Input
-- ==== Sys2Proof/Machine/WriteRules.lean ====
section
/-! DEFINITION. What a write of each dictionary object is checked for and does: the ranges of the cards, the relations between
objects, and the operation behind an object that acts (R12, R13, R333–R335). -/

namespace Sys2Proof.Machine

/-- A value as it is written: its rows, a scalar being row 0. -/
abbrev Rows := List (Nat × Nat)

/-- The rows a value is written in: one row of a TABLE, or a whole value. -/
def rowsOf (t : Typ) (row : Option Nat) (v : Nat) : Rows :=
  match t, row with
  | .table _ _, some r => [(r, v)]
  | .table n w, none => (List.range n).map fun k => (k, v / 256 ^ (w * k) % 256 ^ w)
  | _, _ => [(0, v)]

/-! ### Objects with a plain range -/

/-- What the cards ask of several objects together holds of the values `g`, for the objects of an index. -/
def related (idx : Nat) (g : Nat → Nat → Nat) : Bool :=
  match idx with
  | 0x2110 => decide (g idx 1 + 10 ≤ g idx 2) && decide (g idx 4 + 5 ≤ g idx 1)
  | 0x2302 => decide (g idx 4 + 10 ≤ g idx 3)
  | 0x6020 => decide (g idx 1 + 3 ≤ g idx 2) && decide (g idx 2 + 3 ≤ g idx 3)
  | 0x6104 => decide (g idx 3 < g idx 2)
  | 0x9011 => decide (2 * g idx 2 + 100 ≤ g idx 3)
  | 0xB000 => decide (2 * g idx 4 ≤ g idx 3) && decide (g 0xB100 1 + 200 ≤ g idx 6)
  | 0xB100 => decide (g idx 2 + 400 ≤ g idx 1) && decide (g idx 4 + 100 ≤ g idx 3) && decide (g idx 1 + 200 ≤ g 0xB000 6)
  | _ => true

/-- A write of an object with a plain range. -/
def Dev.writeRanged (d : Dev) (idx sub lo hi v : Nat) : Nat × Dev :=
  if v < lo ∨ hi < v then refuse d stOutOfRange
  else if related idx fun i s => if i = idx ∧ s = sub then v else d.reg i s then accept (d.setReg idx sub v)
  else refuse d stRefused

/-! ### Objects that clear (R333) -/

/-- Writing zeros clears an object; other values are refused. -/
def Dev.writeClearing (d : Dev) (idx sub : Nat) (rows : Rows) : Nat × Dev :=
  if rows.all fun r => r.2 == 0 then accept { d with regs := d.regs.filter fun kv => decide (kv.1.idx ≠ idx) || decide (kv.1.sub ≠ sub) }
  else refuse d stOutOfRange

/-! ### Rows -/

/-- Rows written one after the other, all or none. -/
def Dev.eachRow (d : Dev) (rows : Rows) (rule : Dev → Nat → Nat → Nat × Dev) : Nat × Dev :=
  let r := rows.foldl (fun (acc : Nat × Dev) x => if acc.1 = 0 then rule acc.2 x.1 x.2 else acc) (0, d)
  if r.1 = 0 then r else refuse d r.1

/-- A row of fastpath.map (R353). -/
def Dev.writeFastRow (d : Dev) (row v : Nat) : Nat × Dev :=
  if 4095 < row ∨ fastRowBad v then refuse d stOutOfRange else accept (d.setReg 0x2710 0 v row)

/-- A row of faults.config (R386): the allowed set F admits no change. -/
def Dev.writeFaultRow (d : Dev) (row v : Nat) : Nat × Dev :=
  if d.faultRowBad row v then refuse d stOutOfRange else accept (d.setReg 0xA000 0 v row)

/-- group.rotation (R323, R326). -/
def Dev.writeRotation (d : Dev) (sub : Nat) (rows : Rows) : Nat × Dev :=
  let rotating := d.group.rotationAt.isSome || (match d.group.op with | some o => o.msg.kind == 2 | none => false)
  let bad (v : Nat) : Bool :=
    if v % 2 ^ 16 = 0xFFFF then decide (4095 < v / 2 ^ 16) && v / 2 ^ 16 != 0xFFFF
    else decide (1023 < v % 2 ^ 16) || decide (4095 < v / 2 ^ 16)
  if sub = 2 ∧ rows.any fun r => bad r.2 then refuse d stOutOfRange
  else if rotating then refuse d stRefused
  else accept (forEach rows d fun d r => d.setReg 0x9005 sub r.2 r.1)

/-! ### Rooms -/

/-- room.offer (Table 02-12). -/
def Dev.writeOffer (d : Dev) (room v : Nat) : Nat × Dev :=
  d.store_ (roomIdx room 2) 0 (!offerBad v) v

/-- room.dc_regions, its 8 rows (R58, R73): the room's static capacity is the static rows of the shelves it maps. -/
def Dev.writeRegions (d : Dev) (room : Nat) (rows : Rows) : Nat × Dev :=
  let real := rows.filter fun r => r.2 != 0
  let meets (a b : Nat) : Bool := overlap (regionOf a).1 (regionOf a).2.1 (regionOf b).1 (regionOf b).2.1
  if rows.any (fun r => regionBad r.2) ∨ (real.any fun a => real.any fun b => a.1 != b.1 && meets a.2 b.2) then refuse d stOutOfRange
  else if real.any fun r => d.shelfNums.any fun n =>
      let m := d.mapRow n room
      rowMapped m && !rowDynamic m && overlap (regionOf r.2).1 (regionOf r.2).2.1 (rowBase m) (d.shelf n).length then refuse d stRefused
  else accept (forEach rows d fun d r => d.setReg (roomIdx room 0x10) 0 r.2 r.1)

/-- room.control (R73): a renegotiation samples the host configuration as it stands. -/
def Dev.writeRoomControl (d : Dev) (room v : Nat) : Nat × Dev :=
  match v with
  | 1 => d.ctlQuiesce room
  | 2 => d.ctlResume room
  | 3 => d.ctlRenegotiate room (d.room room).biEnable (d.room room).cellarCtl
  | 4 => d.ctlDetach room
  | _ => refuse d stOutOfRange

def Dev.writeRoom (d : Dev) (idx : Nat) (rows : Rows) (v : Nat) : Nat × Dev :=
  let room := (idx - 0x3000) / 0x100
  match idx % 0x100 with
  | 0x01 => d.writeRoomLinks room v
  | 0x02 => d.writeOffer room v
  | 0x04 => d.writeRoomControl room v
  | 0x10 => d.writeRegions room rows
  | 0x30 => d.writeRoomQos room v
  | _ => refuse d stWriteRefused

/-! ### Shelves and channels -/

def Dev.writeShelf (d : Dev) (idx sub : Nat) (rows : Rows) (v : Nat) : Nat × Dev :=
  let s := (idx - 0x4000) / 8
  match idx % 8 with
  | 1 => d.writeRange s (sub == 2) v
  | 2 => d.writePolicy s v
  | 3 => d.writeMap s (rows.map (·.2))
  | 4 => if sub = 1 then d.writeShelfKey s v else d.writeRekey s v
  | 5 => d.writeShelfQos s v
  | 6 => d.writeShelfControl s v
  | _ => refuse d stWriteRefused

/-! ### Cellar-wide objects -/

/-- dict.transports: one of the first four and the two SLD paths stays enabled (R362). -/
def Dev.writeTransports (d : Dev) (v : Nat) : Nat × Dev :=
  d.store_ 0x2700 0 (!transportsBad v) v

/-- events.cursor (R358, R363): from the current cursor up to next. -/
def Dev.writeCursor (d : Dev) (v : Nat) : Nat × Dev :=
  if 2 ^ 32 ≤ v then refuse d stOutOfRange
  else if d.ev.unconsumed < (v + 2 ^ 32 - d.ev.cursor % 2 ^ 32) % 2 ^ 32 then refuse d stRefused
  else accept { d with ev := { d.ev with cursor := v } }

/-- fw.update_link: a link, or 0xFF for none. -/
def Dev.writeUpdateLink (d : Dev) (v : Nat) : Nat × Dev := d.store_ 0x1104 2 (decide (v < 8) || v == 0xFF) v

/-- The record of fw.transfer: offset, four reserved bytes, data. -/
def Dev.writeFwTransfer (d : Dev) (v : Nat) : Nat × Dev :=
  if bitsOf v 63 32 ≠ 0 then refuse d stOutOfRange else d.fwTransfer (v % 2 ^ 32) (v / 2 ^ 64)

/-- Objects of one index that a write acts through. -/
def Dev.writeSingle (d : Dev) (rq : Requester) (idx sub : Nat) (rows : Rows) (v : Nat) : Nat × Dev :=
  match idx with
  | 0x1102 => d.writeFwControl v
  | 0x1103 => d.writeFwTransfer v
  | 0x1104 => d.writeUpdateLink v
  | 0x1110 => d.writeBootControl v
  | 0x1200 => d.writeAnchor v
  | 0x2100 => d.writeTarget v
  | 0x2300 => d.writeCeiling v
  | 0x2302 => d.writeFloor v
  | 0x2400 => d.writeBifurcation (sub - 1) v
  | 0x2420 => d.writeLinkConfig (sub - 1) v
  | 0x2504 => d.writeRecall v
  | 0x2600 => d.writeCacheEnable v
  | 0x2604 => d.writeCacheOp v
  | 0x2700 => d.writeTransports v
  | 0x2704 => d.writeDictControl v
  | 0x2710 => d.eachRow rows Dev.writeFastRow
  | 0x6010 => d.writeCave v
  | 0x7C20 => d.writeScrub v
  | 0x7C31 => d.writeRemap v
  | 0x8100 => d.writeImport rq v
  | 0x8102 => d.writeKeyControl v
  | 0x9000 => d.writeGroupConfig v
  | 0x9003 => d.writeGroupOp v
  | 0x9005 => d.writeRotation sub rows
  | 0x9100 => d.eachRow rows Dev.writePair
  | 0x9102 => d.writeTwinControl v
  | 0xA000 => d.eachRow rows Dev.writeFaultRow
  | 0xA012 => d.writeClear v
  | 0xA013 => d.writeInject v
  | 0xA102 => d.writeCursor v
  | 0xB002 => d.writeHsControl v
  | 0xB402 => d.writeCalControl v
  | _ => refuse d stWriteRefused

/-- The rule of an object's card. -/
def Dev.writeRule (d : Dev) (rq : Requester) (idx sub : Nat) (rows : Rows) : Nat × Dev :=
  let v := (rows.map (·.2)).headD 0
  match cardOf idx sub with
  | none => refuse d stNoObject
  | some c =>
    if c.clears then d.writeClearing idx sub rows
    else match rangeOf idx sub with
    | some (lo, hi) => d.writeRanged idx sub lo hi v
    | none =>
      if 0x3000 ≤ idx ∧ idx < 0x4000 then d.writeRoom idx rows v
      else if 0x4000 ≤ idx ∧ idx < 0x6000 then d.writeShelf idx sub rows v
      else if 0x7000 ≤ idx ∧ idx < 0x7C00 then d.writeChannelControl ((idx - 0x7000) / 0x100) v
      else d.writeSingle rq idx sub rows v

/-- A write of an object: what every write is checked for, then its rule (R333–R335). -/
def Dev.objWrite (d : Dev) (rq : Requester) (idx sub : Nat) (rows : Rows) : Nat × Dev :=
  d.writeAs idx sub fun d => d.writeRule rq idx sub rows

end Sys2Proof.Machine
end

Task goal
Could you print the lines above, exactly as written, from the line containing "d.writeBifurcation (sub - 1) v" through the final one?

Reply
  | 0x2400 => d.writeBifurcation (sub - 1) v
  | 0x2420 => d.writeLinkConfig (sub - 1) v
  | 0x2504 => d.writeRecall v
  | 0x2600 => d.writeCacheEnable v
  | 0x2604 => d.writeCacheOp v
  | 0x2700 => d.writeTransports v
  | 0x2704 => d.writeDictControl v
  | 0x2710 => d.eachRow rows Dev.writeFastRow
  | 0x6010 => d.writeCave v
  | 0x7C20 => d.writeScrub v
  | 0x7C31 => d.writeRemap v
  | 0x8100 => d.writeImport rq v
  | 0x8102 => d.writeKeyControl v
  | 0x9000 => d.writeGroupConfig v
  | 0x9003 => d.writeGroupOp v
  | 0x9005 => d.writeRotation sub rows
  | 0x9100 => d.eachRow rows Dev.writePair
  | 0x9102 => d.writeTwinControl v
  | 0xA000 => d.eachRow rows Dev.writeFaultRow
  | 0xA012 => d.writeClear v
  | 0xA013 => d.writeInject v
  | 0xA102 => d.writeCursor v
  | 0xB002 => d.writeHsControl v
  | 0xB402 => d.writeCalControl v
  | _ => refuse d stWriteRefused

/-- The rule of an object's card. -/
def Dev.writeRule (d : Dev) (rq : Requester) (idx sub : Nat) (rows : Rows) : Nat × Dev :=
  let v := (rows.map (·.2)).headD 0
  match cardOf idx sub with
  | none => refuse d stNoObject
  | some c =>
    if c.clears then d.writeClearing idx sub rows
    else match rangeOf idx sub with
    | some (lo, hi) => d.writeRanged idx sub lo hi v
    | none =>
      if 0x3000 ≤ idx ∧ idx < 0x4000 then d.writeRoom idx rows v
      else if 0x4000 ≤ idx ∧ idx < 0x6000 then d.writeShelf idx sub rows v
      else if 0x7000 ≤ idx ∧ idx < 0x7C00 then d.writeChannelControl ((idx - 0x7000) / 0x100) v
      else d.writeSingle rq idx sub rows v

/-- A write of an object: what every write is checked for, then its rule (R333–R335). -/
def Dev.objWrite (d : Dev) (rq : Requester) (idx sub : Nat) (rows : Rows) : Nat × Dev :=
  d.writeAs idx sub fun d => d.writeRule rq idx sub rows

end Sys2Proof.Machine
end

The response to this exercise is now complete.